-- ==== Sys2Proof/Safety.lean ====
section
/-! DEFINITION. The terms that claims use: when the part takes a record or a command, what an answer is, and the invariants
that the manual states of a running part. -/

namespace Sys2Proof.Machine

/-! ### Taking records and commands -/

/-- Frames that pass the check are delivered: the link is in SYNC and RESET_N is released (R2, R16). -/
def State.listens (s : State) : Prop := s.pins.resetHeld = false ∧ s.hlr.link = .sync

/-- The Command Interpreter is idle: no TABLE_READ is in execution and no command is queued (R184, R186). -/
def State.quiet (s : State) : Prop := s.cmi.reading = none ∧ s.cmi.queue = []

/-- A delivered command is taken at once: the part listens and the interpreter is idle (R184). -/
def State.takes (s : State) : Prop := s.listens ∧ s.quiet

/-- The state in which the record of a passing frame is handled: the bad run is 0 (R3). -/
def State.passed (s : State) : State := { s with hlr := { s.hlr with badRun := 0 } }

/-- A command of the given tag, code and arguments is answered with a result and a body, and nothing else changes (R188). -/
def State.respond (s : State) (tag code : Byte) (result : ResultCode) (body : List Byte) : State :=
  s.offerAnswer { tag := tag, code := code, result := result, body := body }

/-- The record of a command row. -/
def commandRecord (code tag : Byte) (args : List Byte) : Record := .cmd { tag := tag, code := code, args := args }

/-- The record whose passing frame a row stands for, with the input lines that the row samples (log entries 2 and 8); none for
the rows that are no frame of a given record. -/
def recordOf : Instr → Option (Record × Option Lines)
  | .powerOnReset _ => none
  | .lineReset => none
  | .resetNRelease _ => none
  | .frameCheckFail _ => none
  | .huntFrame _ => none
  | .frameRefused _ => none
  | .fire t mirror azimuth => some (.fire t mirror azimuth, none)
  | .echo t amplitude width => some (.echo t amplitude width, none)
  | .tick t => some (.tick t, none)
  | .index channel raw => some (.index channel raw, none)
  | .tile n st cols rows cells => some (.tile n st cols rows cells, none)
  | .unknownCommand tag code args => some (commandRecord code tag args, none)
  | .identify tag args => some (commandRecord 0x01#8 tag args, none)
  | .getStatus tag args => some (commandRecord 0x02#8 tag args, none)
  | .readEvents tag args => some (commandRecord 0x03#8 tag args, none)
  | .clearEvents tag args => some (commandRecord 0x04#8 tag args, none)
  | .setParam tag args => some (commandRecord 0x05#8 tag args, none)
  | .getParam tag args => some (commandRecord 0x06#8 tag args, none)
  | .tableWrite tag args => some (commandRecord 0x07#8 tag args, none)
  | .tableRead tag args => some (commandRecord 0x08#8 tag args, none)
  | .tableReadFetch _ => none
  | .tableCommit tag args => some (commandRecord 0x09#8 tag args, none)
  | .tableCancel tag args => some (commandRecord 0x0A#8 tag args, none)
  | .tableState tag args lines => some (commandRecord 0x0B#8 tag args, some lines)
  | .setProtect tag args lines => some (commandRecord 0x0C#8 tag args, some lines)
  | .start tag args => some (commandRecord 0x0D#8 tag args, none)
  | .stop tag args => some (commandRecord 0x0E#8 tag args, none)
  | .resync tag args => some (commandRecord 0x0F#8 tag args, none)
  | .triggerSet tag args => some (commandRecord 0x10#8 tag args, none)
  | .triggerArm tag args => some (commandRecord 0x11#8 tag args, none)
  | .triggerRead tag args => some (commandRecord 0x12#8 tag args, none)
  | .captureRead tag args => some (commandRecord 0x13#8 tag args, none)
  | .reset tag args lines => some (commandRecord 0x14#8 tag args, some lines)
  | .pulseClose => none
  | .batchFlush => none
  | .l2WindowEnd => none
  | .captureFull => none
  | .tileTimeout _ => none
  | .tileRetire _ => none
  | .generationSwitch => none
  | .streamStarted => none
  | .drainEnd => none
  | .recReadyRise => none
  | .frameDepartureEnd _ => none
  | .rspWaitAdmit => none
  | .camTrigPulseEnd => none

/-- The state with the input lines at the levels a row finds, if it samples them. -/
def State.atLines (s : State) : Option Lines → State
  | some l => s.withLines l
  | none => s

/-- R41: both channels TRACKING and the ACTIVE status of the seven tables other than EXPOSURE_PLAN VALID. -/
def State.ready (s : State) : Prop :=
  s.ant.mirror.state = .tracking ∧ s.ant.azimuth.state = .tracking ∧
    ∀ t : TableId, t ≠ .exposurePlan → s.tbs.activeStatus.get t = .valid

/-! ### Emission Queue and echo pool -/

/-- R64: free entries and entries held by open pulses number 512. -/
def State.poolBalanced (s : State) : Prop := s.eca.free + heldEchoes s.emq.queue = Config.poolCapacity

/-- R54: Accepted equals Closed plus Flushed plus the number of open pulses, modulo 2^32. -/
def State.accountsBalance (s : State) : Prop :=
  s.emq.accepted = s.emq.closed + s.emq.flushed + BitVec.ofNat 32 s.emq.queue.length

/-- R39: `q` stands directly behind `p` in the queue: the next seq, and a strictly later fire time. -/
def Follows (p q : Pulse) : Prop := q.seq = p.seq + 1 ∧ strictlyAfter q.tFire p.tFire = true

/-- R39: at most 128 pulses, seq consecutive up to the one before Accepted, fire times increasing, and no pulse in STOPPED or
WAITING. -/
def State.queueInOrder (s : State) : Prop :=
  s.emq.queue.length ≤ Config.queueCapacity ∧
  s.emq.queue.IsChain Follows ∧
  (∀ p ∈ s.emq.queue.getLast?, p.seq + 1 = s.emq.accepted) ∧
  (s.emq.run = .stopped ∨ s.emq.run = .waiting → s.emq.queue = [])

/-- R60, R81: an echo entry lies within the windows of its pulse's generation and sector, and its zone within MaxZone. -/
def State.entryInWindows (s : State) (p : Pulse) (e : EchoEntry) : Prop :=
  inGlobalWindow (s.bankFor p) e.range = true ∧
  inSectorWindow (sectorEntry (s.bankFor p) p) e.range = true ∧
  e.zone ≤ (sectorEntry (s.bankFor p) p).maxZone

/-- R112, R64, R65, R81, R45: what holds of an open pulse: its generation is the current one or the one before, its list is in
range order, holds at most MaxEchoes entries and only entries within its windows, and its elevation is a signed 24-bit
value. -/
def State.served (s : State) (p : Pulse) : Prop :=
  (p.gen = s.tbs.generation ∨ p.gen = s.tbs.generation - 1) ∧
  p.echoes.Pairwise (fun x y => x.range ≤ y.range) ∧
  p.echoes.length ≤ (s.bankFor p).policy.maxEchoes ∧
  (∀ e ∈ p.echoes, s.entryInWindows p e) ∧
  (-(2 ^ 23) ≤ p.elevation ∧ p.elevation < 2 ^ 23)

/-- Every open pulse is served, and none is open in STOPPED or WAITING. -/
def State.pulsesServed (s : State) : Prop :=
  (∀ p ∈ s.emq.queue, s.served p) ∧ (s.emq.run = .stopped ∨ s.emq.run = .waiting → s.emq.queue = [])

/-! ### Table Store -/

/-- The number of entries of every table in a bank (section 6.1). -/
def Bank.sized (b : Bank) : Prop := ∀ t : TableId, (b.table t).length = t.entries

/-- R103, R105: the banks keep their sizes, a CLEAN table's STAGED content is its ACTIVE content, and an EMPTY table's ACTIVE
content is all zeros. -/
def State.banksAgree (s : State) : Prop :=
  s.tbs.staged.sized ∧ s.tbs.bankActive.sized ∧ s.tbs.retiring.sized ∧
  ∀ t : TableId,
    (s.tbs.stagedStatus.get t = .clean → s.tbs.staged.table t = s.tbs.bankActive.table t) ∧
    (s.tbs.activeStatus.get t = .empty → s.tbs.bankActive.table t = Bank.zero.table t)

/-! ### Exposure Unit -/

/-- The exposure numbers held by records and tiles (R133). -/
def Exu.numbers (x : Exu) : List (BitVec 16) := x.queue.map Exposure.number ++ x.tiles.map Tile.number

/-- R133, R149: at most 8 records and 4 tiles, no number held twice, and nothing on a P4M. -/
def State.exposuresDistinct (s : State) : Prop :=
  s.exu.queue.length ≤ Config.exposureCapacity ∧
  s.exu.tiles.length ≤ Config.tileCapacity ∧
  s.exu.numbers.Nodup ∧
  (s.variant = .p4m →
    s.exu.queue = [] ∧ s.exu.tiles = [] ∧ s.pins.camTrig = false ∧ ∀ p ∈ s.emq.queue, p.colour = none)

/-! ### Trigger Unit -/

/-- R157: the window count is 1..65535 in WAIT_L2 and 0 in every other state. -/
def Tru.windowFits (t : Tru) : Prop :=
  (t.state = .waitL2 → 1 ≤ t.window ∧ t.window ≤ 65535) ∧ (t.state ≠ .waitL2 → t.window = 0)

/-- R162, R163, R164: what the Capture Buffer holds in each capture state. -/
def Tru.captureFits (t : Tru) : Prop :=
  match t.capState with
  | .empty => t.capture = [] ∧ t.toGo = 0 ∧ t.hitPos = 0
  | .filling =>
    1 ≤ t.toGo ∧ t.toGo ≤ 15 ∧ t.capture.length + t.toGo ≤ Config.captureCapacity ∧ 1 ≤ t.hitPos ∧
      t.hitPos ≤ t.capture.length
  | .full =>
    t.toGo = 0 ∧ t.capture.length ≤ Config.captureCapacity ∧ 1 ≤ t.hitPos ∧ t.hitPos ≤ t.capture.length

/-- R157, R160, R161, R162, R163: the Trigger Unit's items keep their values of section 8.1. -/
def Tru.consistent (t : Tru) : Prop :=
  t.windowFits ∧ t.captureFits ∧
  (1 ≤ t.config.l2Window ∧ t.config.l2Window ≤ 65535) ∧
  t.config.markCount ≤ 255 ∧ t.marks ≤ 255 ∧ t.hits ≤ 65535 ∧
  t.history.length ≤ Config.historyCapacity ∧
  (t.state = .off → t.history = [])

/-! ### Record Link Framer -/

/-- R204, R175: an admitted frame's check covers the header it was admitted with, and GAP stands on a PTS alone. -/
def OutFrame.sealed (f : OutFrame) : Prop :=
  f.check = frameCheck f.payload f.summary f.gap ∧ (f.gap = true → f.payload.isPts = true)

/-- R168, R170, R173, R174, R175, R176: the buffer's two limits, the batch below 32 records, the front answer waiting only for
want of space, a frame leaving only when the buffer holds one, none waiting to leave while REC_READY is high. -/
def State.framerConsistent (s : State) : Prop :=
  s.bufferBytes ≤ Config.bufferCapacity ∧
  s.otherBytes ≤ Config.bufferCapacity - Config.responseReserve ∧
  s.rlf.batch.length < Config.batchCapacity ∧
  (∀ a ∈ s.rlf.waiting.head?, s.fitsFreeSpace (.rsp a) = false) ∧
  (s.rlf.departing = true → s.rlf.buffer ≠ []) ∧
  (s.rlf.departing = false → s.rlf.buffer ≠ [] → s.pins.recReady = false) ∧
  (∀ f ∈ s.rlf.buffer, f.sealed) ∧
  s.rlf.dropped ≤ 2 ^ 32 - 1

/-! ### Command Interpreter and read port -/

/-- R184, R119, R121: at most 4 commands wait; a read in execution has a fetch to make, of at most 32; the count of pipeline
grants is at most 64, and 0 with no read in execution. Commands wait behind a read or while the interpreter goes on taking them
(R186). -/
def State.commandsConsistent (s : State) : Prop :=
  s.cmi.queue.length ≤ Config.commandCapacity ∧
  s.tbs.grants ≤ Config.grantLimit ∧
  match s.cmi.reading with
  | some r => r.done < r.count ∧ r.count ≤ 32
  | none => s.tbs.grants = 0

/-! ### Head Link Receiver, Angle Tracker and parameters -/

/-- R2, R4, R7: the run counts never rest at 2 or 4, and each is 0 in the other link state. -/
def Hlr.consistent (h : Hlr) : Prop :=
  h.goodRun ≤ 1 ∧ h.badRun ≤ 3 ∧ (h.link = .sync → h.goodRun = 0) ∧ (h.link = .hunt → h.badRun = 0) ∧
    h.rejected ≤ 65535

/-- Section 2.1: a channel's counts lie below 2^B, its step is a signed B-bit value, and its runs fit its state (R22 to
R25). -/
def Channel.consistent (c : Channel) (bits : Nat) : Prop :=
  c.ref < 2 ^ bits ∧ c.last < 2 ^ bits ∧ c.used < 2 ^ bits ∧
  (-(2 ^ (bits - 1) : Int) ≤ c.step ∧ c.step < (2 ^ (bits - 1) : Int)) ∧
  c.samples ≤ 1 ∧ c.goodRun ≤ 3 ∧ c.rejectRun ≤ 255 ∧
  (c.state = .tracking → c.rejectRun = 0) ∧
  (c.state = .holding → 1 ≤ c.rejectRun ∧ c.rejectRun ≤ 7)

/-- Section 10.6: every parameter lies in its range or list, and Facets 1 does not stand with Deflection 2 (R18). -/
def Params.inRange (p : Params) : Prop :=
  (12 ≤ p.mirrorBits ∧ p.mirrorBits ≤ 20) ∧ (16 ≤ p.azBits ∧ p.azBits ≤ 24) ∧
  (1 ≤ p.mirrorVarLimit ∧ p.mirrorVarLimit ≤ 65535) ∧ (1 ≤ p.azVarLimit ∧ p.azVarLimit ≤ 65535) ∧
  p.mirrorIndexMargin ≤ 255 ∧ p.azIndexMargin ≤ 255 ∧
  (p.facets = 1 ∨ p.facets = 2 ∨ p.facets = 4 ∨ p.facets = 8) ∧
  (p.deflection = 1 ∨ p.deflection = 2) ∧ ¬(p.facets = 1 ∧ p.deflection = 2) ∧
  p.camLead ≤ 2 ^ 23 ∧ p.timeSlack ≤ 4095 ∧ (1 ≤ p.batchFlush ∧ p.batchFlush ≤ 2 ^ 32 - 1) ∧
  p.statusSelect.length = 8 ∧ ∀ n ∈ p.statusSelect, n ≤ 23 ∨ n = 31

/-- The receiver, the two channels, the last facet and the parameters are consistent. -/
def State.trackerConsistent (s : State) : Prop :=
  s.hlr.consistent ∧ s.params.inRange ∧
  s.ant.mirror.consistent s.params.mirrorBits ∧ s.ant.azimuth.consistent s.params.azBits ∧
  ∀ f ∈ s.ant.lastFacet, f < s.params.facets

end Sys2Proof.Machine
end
***
[Task requirements] In the material above, locate the line containing "s.rlf.dropped ≤ 2 ^ 32 - 1" and the line containing "r.count ≤ 32". Transcribe exactly those two lines and every line between them, and nothing more.

[Output of the exercise]
  s.rlf.dropped ≤ 2 ^ 32 - 1

/-! ### Command Interpreter and read port -/

/-- R184, R119, R121: at most 4 commands wait; a read in execution has a fetch to make, of at most 32; the count of pipeline
grants is at most 64, and 0 with no read in execution. Commands wait behind a read or while the interpreter goes on taking them
(R186). -/
def State.commandsConsistent (s : State) : Prop :=
  s.cmi.queue.length ≤ Config.commandCapacity ∧
  s.tbs.grants ≤ Config.grantLimit ∧
  match s.cmi.reading with
  | some r => r.done < r.count ∧ r.count ≤ 32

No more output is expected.